Records from a collection:
----
/-- `F` and `PRF` by SHA-256; `H` and `T` by SHA-512: 24 bytes of each. -/
def small (seed : List Byte) (x : SlhAdr) (m : List Byte) : List Byte :=
  (sha256 (seed ++ List.replicate 40 0 ++ x.bytes ++ m)).take 24
def large (seed : List Byte) (x : SlhAdr) (m : List Byte) : List Byte :=
  (sha512 (seed ++ List.replicate 104 0 ++ x.bytes ++ m)).take 24

/-- The digest of a message: 39 bytes. -/
def hMsg (r seed root msg : List Byte) : List Byte := mgf1 sha512 (r ++ seed ++ sha512 (r ++ seed ++ root ++ msg)) 39

/-- `n` digits of `w` bits each, most significant first. -/
def digits (n w v : Nat) : List Nat := (List.range n).map fun i => v / 2 ^ (w * (n - 1 - i)) % 2 ^ w

/-- A chain from step `i` on, of so many steps. -/
def chain (seed : List Byte) (x : SlhAdr) (i : Nat) : Nat → List Byte → List Byte
  | 0, m => m
  | n + 1, m => chain seed x (i + 1) n (small seed { x with b := i } m)

/-- The 51 digits that a WOTS+ signature signs: the message's, then its checksum's. -/
def wotsDigits (m : List Byte) : List Nat :=
  let d := digits 48 4 (beNat m)
  d ++ digits 3 4 (d.foldl (fun s v => s + (15 - v)) 0)

/-- The public key of a WOTS+ signature over a message. -/
def wotsKey (seed : List Byte) (x : SlhAdr) (sig : List (List Byte)) (m : List Byte) : List Byte :=
  let ends := ((wotsDigits m).zip sig).zipIdx.map fun e => chain seed { x with type := 0, a := e.2 } e.1.1 (15 - e.1.1) e.1.2
  large seed { x with type := 1, a := 0, b := 0 } ends.flatten

/-- Climb an authentication path: the root above a node of an index at a height. -/
def climb (seed : List Byte) (x : SlhAdr) : Nat → Nat → List (List Byte) → List Byte → List Byte
  | _, _, [], node => node
  | h, i, p :: t, node =>
    let up := large seed { x with a := h + 1, b := i / 2 } (if i % 2 = 0 then node ++ p else p ++ node)
    climb seed x (h + 1) (i / 2) t up

/-- The root of a layer's tree from its signature: WOTS+ then the path of 9. -/
def xmssRoot (seed : List Byte) (layer tree leaf : Nat) (sig : List (List Byte)) (m : List Byte) : List Byte :=
  let x : SlhAdr := { layer := layer, tree := tree, pair := leaf }
  climb seed { x with type := 2, pair := 0 } 0 leaf ((sig.drop 51).take 9) (wotsKey seed x (sig.take 51) m)

/-- The root of the hypertree over its layers from one on. -/
def hyperRoot (seed : List Byte) : Nat → Nat → Nat → Nat → List (List Byte) → List Byte → List Byte
  | 0, _, _, _, _, m => m
  | n + 1, layer, tree, leaf, sig, m =>
    hyperRoot seed n (layer + 1) (tree / 512) (tree % 512) (sig.drop 60) (xmssRoot seed layer tree leaf (sig.take 60) m)

/-- The FORS public key: 17 trees of height 14, each signature a secret and its path. -/
def forsKey (seed : List Byte) (x : SlhAdr) (sig : List (List Byte)) (md : List Nat) : List Byte :=
  let roots := md.zipIdx.map fun e =>
    let part := (sig.drop (15 * e.2)).take 15
    let i := e.2 * 2 ^ 14 + e.1
    climb seed x 0 i (part.drop 1) (small seed { x with a := 0, b := i } (part.headD []))
  large seed { x with type := 4, a := 0, b := 0 } roots.flatten

/-- What a digest selects: the FORS leaves, the tree and the leaf of the bottom layer. -/
def select (d : List Byte) : List Nat × Nat × Nat :=
  (digits 17 14 (beNat (d.take 30) / 4), beNat ((d.drop 30).take 7) % 2 ^ 54, beNat (d.drop 37) % 512)

/-- The FORS trees' address: their type is 3 and their pair the leaf above them. -/
def forsAdr (tree leaf : Nat) : SlhAdr := { tree := tree, type := 3, pair := leaf }

/-- The message as `slh_sign` prefixes it, with an empty context string. -/
def framed (msg : List Byte) : List Byte := [0, 0] ++ msg

end Slh

/-- Verify a 16,224-byte SLH-DSA-SHA2-192s signature under a public key of 48 bytes. -/
@[irreducible] def slhVerify (key msg sig : List Byte) : Bool :=
  let seed := key.take 24
  let root := (key.drop 24).take 24
  let parts := pieces 24 676 sig
  let (md, tree, leaf) := Slh.select (Slh.hMsg (parts.headD []) seed root (Slh.framed msg))
  let fors := Slh.forsKey seed (Slh.forsAdr tree leaf) ((parts.drop 1).take 255) md
  sig.length == 16224 && Slh.hyperRoot seed 7 0 tree leaf (parts.drop 256) fors == root

namespace Slh

/-- A node of a tree at a height, from its leaves. -/
def node (seed : List Byte) (x : SlhAdr) (leafOf : Nat → List Byte) : Nat → Nat → List Byte
  | 0, i => leafOf i
  | h + 1, i =>
    large seed { x with a := h + 1, b := i } (node seed x leafOf h (2 * i) ++ node seed x leafOf h (2 * i + 1))

/-- The path of a leaf up to a height. -/
def path (seed : List Byte) (x : SlhAdr) (leafOf : Nat → List Byte) (h i : Nat) : List (List Byte) :=
  (List.range h).map fun j => node seed x leafOf j ((i / 2 ^ j) ^^^ 1)

/-- A WOTS+ secret: `PRF` of its address. -/
def wotsSecret (seed sk : List Byte) (x : SlhAdr) (i : Nat) : List Byte := small seed { x with type := 5, a := i, b := 0 } sk

/-- A layer's leaf: the WOTS+ public key. -/
def xmssLeaf (seed sk : List Byte) (layer tree leaf : Nat) : List Byte :=
  let x : SlhAdr := { layer := layer, tree := tree, pair := leaf }
  let ends := (List.range 51).map fun i => chain seed { x with a := i } 0 15 (wotsSecret seed sk x i)
  large seed { x with type := 1, a := 0, b := 0 } ends.flatten

/-- A layer's signature: 51 chain values and the path. -/
def xmssSign (seed sk : List Byte) (layer tree leaf : Nat) (m : List Byte) : List (List Byte) :=
  let x : SlhAdr := { layer := layer, tree := tree, pair := leaf }
  ((wotsDigits m).zipIdx.map fun e => chain seed { x with a := e.2 } 0 e.1 (wotsSecret seed sk x e.2)) ++
    path seed { x with type := 2, pair := 0 } (xmssLeaf seed sk layer tree) 9 leaf

def hyperSign (seed sk : List Byte) : Nat → Nat → Nat → Nat → List Byte → List (List Byte)
  | 0, _, _, _, _ => []
  | n + 1, layer, tree, leaf, m =>
    let sig := xmssSign seed sk layer tree leaf m
    sig ++ hyperSign seed sk n (layer + 1) (tree / 512) (tree % 512) (xmssRoot seed layer tree leaf sig m)

def forsSecret (seed sk : List Byte) (x : SlhAdr) (i : Nat) : List Byte := small seed { x with type := 6, a := 0, b := i } sk

def forsSign (seed sk : List Byte) (x : SlhAdr) (md : List Nat) : List (List Byte) :=
  md.zipIdx.flatMap fun e =>
    let i := e.2 * 2 ^ 14 + e.1
    let leafOf (j : Nat) : List Byte := small seed { x with a := 0, b := j } (forsSecret seed sk x j)
    forsSecret seed sk x i :: (List.range 14).map fun j => node seed x leafOf j ((i / 2 ^ j) ^^^ 1)

end Slh

/-- Sign with a private key of 96 bytes (secret seed, PRF key, public seed, root) and 24 random bytes. -/
@[irreducible] def slhSign (key msg random : List Byte) : List Byte :=
  let sk := key.take 24
  let prf := (key.drop 24).take 24
  let seed := (key.drop 48).take 24
  let root := (key.drop 72).take 24
  let r := (hmac sha512 128 prf (random ++ Slh.framed msg)).take 24
  let (md, tree, leaf) := Slh.select (Slh.hMsg r seed root (Slh.framed msg))
  let x := Slh.forsAdr tree leaf
  let fors := Slh.forsSign seed sk x md
  (r :: fors ++ Slh.hyperSign seed sk 7 0 tree leaf (Slh.forsKey seed x fors md)).flatten

end Sys2Proof.Machine
end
----
To do: A complete answer gives every line of the data that includes "forsSign".

Solved problem:
def forsSign (seed sk : List Byte) (x : SlhAdr) (md : List Nat) : List (List Byte) :=
  let fors := Slh.forsSign seed sk x md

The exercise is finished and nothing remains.